13. In response to NRECA, we clarify that both the Transmission Provider and an Affected System Operator need provide credits for transmission service only when the Interconnection Customer takes transmission service with the Large Generating Facility identified as the primary point of receipt of that service. We clarify that both the Transmission Provider and an Affected System Operator must provide the 20-year lump sum reimbursement to refund any remaining balance, even if no transmission service was taken. Although Order No. 2003-B could be read to suggest that the Affected System need only provide reimbursement for transmission service taken,[11] this was not our intent. Indeed, the revised language in article 11.4.1 in Order No. 2003-B clearly subjects an Affected System Operator to the 20-year lump sum requirement.[12] This is consistent with the Commission's policy of treating a non-independent Affected System Operator the same as a non-independent Transmission Provider because both have the same incentive to frustrate the development of new, competitive generation.[13]

14. In response to NRECA's second point, we clarify that the Affected System Operator, like the Transmission Provider, must reimburse the Interconnection Customer for its upfront payment even if the Generating Facility ceases Commercial Operation before the Interconnection Customer is completely reimbursed as long as the Interconnection Agreement between the Interconnection Customer and the Transmission Provider remains in full force and effect.[14]

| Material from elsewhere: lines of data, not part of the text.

-- ==== Sys2Proof/Machine/Handoff.lean ====
section
/-! DEFINITION. Settling a command: what blocks have handed each other is taken in the order in which it was
handed, each hand-off as one event of the block it is for (R159, section "Time"). -/

namespace Sys2Proof.Machine

/-- The block a hand-off is for takes it. -/
def takeHandoff (h : Handoff) (s : State) : State :=
  match h with
  | .raise e => raiseEntry e s
  | .summary b => summaryTaken b s
  | .firstFailure b => firstFailureTaken b s
  | .listEmpty b => listEmptyTaken b s
  | .outletResult b r => outletResultTaken b r s
  | .outletOutcome b o => outletOutcomeTaken b o s
  | .contactorResult m r => contactorResult m r s
  | .contactorOutcome m b o => contactorOutcome m b o s
  | .energised b => energisedTaken b s
  | .pollSkipped m n => pollSkippedTaken m n s
  | .serveChannels => serveChannelsTaken s

/-- The hand-offs are taken, oldest first, at most `n` of them. -/
def drain : Nat → State → State
  | 0, s => s
  | n + 1, s =>
    match s.handoffs with
    | [] => s
    | h :: t => drain n (takeHandoff h { s with handoffs := t })

/-- Every hand-off of a command is taken; what `Config.settleFuel` of them leave over is counted and dropped. -/
def settle (s : State) : State :=
  let s1 := drain Config.settleFuel s
  { s1 with overrun := s1.overrun + s1.handoffs.length, handoffs := [] }

/-- The work `g` of one block and everything it leads to at the others. -/
def whole (g : State → State) (s : State) : State := settle (g { s with handoffs := [] })

/-- A command's outcome: its work done whole. -/
def done (g : State → State) (s : State) : Host.Outcome State Fault Refusal := .next (whole g s)

end Sys2Proof.Machine
end

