-- ==== Sys2Proof/Machine/Resets.lean ====
section
/-! DEFINITION. Cold reset, warm reset and the restart of every block (R17, R32, R55, R70, R94, R124, R140, R157,
R170, R182, R191, section "Resets"). -/

namespace Sys2Proof.Machine

/-! ### What each block keeps across a warm reset or RESTART -/

/-- R32. -/
def Scl.warm (c : Scl) : Scl :=
  { Scl.cold with
    streams := c.streams
    gains := c.gains
    grid := c.grid
    points := Vector.ofFn fun p => .cold (pointLimits c.streams p) }

/-- R55. -/
def Mpm.warm (now : Nat) (c : Mpm) : Mpm :=
  { Mpm.cold now with
    table := c.table
    recs := c.table.map fun e => .cleared (if e.installed then .standby else .absent) }

/-- R56, R70: the entry is retained. DESIGN CHOICE (log 38): it is in force from the end of the reset, a write of the
period the reset cut short included. -/
def Rfg.warm (now : Nat) (c : Rfg) : Rfg := { Rfg.cold now with settings := c.settings, inForce := c.settings }

/-- R94. -/
def Syu.warm (y : Syu) : Syu :=
  { Syu.cold with breakers := y.breakers.map fun e => { e with lastPosition := none }, profiles := y.profiles }

/-- R124. -/
def Bsq.warm (q : Bsq) : Bsq :=
  { Bsq.cold with
    table := q.table
    recs := q.table.map fun e => .cleared (if e.configured then .dead else .unused) }

/-- R140: the metering records after a reset; the clock, settings and unbilled registers are kept. -/
def Mtr.warm (m : Mtr) : Mtr := { m with recs := Vector.replicate 4 .cold }

/-- R157: every slot is FREE; the LOG_FULL condition is evaluated at the end of the reset. -/
def Blg.warm (g : Blg) : Blg := { g with slots := Vector.replicate 4 .free, logFull := false }

/-- R170. -/
def Evr.warm (e : Evr) : Evr :=
  { Evr.cold with entries := e.entries.map fun x => { x with raw := false, count := 0, clock := none } }

/-- R191: the lock across a warm reset. -/
def Mlk.warm (k : Mlk) : Mlk :=
  { k with
    lock := if k.lock = .unlocked then .locked else k.lock
    frozen := false
    attempts := Config.lockAttempts
    exhausted := false }

/-! ### The order of a reset (R140, R157) -/

/-- R140 step 1: MTR discards the residues and the unmetered remainders. -/
def discardResidues (s : State) : State :=
  s.modMtr fun m =>
    { m with recs := m.recs.map fun r => { r with importResidue := 0, returnedResidue := 0, unmeteredRem := 0 } }

/-- R157: BLG closes each open session with reason SUPPLY, in berth order. -/
def supplyCloses (s : State) : State := allBerths.foldl (fun s b => closeSession b .supply s) s

/-- The blocks other than MLK as a warm reset or RESTART leaves them before its end; what they had handed each other
is discarded. -/
def warmBlocks (nid opn bln : BitVec 6) (s : State) : State :=
  { s with
    lpu := .cold nid s.now
    scl := s.scl.warm
    mpm := s.mpm.warm s.now
    rfg := s.rfg.warm s.now
    syu := s.syu.warm
    bsq := s.bsq.warm
    mtr := s.mtr.warm
    blg := s.blg.warm
    evr := s.evr.warm
    mgu := .cold opn bln
    handoffs := [] }

/-- R55: MPM commands the contactor of module `m`, if it is installed, open. -/
def openContactor (m : Module) (s : State) : State :=
  if s.mpm.table[m].installed then command .openCmd (contactor m) s else s

/-- R55: the contactors of the installed modules, lowest first. -/
def openContactors (s : State) : State := allModules.foldl (fun s m => openContactor m s) s

/-- R98: the BERTH notice of berth `b`, if it is configured. -/
def deadNotice (b : Berth) (s : State) : State := if (s.entry b).configured then berthNotice b s else s

/-- R98: the BERTH notices of the configured berths. -/
def deadNotices (s : State) : State := allBerths.foldl (fun s b => deadNotice b s) s

/-- R122, R124: the emergency-stop input found asserted at the end of a reset. -/
def estopAtEnd (s : State) : State := if s.pins.estop then estopTaken s else driveOutputs s

/-- What the blocks do at the end of a reset. -/
def resetEnd (s : State) : State := estopAtEnd (evalLogFull (deadNotices (openContactors s)))

/-- The terminal clock's ticks while the main supply is absent or the reset lasts: device time, the clock and the
instant of the next tick move on together (R132, R140). -/
def passTicks (n : Nat) (s : State) : State :=
  { s with now := s.now + n * Config.clockTickMs }.modMtr fun m =>
    { m.advanceClock n with tickDue := m.tickDue + n * Config.clockTickMs }

/-- A warm reset: `loss` ticks pass before the open sessions are closed, `reset` ticks until the reset ends. -/
def warmReset (nid opn bln : BitVec 6) (loss reset : Nat) (s : State) : State :=
  resetEnd (setInterval
    ((warmBlocks nid opn bln (passTicks reset (supplyCloses (discardResidues (passTicks loss s))))).modMlk Mlk.warm))

/-- R181, R185: the restart of every block except MLK. -/
def restartBlocks (s : State) : State :=
  let s1 := resetEnd (setInterval
    (warmBlocks s.lpu.nid s.mgu.opn s.mgu.bln (supplyCloses (discardResidues s))))
  if s1.mlk.attempts = 0 then s1.post (.raise evLockExhausted) else s1

/-- A cold reset. -/
def coldReset (nid opn bln : BitVec 6) (s : State) : State :=
  resetEnd (.coldWith s.pins nid opn bln s.now s.overrun s.pending)

end Sys2Proof.Machine
end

15. In response to NCEMC, we note that, because the circumstances that NCEMC describes are highly fact-specific, and we do not know all the relevant facts, they are not appropriately addressed in a rulemaking. Therefore, we will not attempt to answer NCEMC's request for clarification in this order on rehearing, and will address the issue if it arises in a specific proceeding.

3. Reimbursement Obligation of the Operator of a Jointly-Owned System

16. In Order No. 2003-B, the Commission stated that, in the case of an Affected System that is jointly owned by public and non-public utilities, it is the responsibility of the Affected System Operator to provide the credits and to seek reimbursement for any amounts that it believes it is owed by the other owners.[15] If a Transmission Provider provides transmission service on a Transmission System that is jointly owned, that Transmission Provider must follow a similar procedure.

a. Rehearing Requests

17. Several petitioners ask the Commission to clarify the crediting and refund responsibilities of an operator of an Affected System that is jointly owned.[16] For example, EEI asks the Commission to clarify that the public utility Transmission Provider's obligation to provide transmission credits is limited to the amount of upfront payments made for Network Upgrades owned by the Transmission Provider. EEI argues that the policy in Order No. 2003-B may work when the cost recovery for jointly owned facilities is provided for under a single tariff, but it presents problems when the various joint owners each provide transmission service independently under their own separate tariffs. In addition, Georgia Transmission Corporation asks the Commission to clarify that Order No. 2003-B does not require a non-jurisdictional owner of a jointly owned transmission system to reimburse the Affected System Operator or Transmission Provider. Georgia Transmission states that such clarification would be consistent with the Commission's statements in Order Nos. 2003 and 2003-A that “if an Affected System is a non-public utility, Order No. 2003 does not require that it provide refunds to the Interconnection Customer to satisfy the reciprocity condition.”

b. Commission Conclusion

18. The Commission clarifies that it is not requiring every operator of a jointly owned system, whether it is a Transmission Provider or an Affected System Operator, to reimburse the Interconnection Customer for upfront payments for Network Upgrades received by the non-public utility owners of the system. The discussion in P 42 of Order No. 2003-B applies only to a situation where the operator is a public utility and has tariff administration responsibilities on behalf of the other owners. We clarify that the operator's responsibility for flowing through credits and reimbursing the Interconnection Customer for its upfront payment does not extend beyond its normal duties as the tariff administrator. Each owner of a jointly-owned system has the financial responsibility under its own Commission-regulated tariff to provide transmission credits and final reimbursement to the Interconnection Customer for the upfront payments that the owner has received. This responsibility does not extend to a non-public utility transmission owner or operator, of course.[17]

Start Printed Page 37664

4. Credits for Transmission Service When the Generating Facility Is Not the Source

19. In Order No. 2003-B, the Commission stated that, if the Interconnection Customer or other Transmission Customer is taking firm Point-to-Point Transmission Service under the OATT with the Generating Facility as the source of the power transmitted, the customer continues to have all of the rights given by the OATT to change temporarily Points of Receipt or Delivery, if capacity is available, and is entitled to continue to receive credits toward the cost of the transmission service while doing so.[18]

a. Rehearing Requests

20. EEI asks the Commission to clarify that, while a Transmission Customer may temporarily change its point of receipt, it will not receive credits for transmission service that does not involve power generated from the Generating Facility. The Commission should also clarify what is meant by a “temporary” change to ensure that the Transmission Customer cannot use this provision to game the system and impose unwarranted costs on native load customers and other users of the system. In addition, PNM asks the Commission to clarify that sham designations of transactions through a non-operating Generating Facility are not a permitted means of obtaining transmission credits.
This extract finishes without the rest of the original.